Your answer must consist of exactly the lines below, starting with the line with "let s := modLink" and going on through the line with "k, plen) =>", and nothing else.

Dataset records
⟨
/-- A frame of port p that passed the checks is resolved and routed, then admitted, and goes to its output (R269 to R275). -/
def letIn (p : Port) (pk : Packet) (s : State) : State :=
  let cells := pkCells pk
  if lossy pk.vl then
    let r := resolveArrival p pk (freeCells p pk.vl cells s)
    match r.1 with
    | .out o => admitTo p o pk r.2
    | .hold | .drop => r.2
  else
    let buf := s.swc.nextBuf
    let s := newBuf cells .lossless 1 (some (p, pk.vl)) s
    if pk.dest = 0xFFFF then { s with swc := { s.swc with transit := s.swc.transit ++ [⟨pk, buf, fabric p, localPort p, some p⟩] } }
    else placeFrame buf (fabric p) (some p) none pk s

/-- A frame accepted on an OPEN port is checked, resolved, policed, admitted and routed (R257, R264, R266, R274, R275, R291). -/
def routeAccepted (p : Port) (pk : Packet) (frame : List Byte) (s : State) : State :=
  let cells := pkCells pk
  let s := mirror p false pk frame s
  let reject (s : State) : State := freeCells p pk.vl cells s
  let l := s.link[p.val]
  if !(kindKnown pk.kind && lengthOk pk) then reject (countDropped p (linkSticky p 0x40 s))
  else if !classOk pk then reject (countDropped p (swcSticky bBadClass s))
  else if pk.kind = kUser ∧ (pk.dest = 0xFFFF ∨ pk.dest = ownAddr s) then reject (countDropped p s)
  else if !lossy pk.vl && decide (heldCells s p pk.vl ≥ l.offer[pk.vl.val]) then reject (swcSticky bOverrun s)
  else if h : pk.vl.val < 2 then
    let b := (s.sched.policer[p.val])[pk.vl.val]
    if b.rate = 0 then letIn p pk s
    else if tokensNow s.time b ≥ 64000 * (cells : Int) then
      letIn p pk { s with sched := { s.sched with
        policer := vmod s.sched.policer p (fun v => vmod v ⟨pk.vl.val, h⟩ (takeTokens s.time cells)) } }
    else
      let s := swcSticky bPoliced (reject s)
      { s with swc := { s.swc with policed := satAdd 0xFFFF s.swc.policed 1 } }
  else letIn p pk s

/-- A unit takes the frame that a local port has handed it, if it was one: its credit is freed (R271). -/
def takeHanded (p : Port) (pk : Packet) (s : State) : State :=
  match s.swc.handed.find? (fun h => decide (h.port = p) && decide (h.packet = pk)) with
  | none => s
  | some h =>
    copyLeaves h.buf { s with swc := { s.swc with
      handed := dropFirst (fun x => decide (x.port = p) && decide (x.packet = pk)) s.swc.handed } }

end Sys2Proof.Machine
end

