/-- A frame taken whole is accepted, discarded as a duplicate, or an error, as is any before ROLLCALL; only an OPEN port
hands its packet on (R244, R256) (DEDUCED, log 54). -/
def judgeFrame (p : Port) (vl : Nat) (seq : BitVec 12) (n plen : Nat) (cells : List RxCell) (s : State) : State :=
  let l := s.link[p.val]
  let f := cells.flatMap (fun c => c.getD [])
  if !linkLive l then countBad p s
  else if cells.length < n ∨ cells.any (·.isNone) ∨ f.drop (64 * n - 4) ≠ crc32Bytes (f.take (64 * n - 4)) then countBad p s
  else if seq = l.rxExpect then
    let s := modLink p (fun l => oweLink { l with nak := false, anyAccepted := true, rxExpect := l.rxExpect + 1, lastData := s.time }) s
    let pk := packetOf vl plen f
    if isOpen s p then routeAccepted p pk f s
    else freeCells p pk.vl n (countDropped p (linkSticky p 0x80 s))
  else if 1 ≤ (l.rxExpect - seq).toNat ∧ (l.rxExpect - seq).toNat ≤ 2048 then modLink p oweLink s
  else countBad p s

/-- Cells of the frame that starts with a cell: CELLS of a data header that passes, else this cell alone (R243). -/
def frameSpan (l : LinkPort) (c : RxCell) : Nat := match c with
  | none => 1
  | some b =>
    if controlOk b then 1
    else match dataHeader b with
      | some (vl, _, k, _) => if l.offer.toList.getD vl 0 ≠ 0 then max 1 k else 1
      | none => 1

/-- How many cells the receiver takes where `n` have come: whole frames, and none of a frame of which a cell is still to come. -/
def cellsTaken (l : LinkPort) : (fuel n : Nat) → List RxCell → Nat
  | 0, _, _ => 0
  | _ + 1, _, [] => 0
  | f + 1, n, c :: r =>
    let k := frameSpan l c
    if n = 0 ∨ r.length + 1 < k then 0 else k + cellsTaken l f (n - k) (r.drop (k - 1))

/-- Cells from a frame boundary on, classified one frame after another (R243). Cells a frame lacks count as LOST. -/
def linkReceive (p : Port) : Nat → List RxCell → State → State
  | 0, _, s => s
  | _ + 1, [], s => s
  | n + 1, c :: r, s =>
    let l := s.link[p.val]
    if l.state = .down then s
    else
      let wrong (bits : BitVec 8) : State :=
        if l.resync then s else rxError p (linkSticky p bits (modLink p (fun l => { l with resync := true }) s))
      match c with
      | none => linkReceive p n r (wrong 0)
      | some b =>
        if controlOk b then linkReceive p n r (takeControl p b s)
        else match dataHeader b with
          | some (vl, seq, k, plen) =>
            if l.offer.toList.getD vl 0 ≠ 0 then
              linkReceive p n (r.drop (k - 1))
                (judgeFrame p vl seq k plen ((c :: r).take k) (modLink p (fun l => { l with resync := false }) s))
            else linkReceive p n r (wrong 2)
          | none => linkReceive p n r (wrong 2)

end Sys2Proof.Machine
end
⟩
SOLUTION TO THIS EXERCISE:
    let s := modLink p (fun l => oweLink { l with nak := false, anyAccepted := true, rxExpect := l.rxExpect + 1, lastData := s.time }) s
    let pk := packetOf vl plen f
    if isOpen s p then routeAccepted p pk f s
    else freeCells p pk.vl n (countDropped p (linkSticky p 0x80 s))
  else if 1 ≤ (l.rxExpect - seq).toNat ∧ (l.rxExpect - seq).toNat ≤ 2048 then modLink p oweLink s
  else countBad p s

/-- Cells of the frame that starts with a cell: CELLS of a data header that passes, else this cell alone (R243). -/
def frameSpan (l : LinkPort) (c : RxCell) : Nat := match c with
  | none => 1
  | some b =>
    if controlOk b then 1
    else match dataHeader b with
      | some (vl, _, k, _) => if l.offer.toList.getD vl 0 ≠ 0 then max 1 k else 1
      | none => 1

/-- How many cells the receiver takes where `n` have come: whole frames, and none of a frame of which a cell is still to come. -/
def cellsTaken (l : LinkPort) : (fuel n : Nat) → List RxCell → Nat
  | 0, _, _ => 0
  | _ + 1, _, [] => 0
  | f + 1, n, c :: r =>
    let k := frameSpan l c
    if n = 0 ∨ r.length + 1 < k then 0 else k + cellsTaken l f (n - k) (r.drop (k - 1))

/-- Cells from a frame boundary on, classified one frame after another (R243). Cells a frame lacks count as LOST. -/
def linkReceive (p : Port) : Nat → List RxCell → State → State
  | 0, _, s => s
  | _ + 1, [], s => s
  | n + 1, c :: r, s =>
    let l := s.link[p.val]
    if l.state = .down then s
    else
      let wrong (bits : BitVec 8) : State :=
        if l.resync then s else rxError p (linkSticky p bits (modLink p (fun l => { l with resync := true }) s))
      match c with
      | none => linkReceive p n r (wrong 0)
      | some b =>
        if controlOk b then linkReceive p n r (takeControl p b s)
        else match dataHeader b with
          | some (vl, seq, k, plen) =>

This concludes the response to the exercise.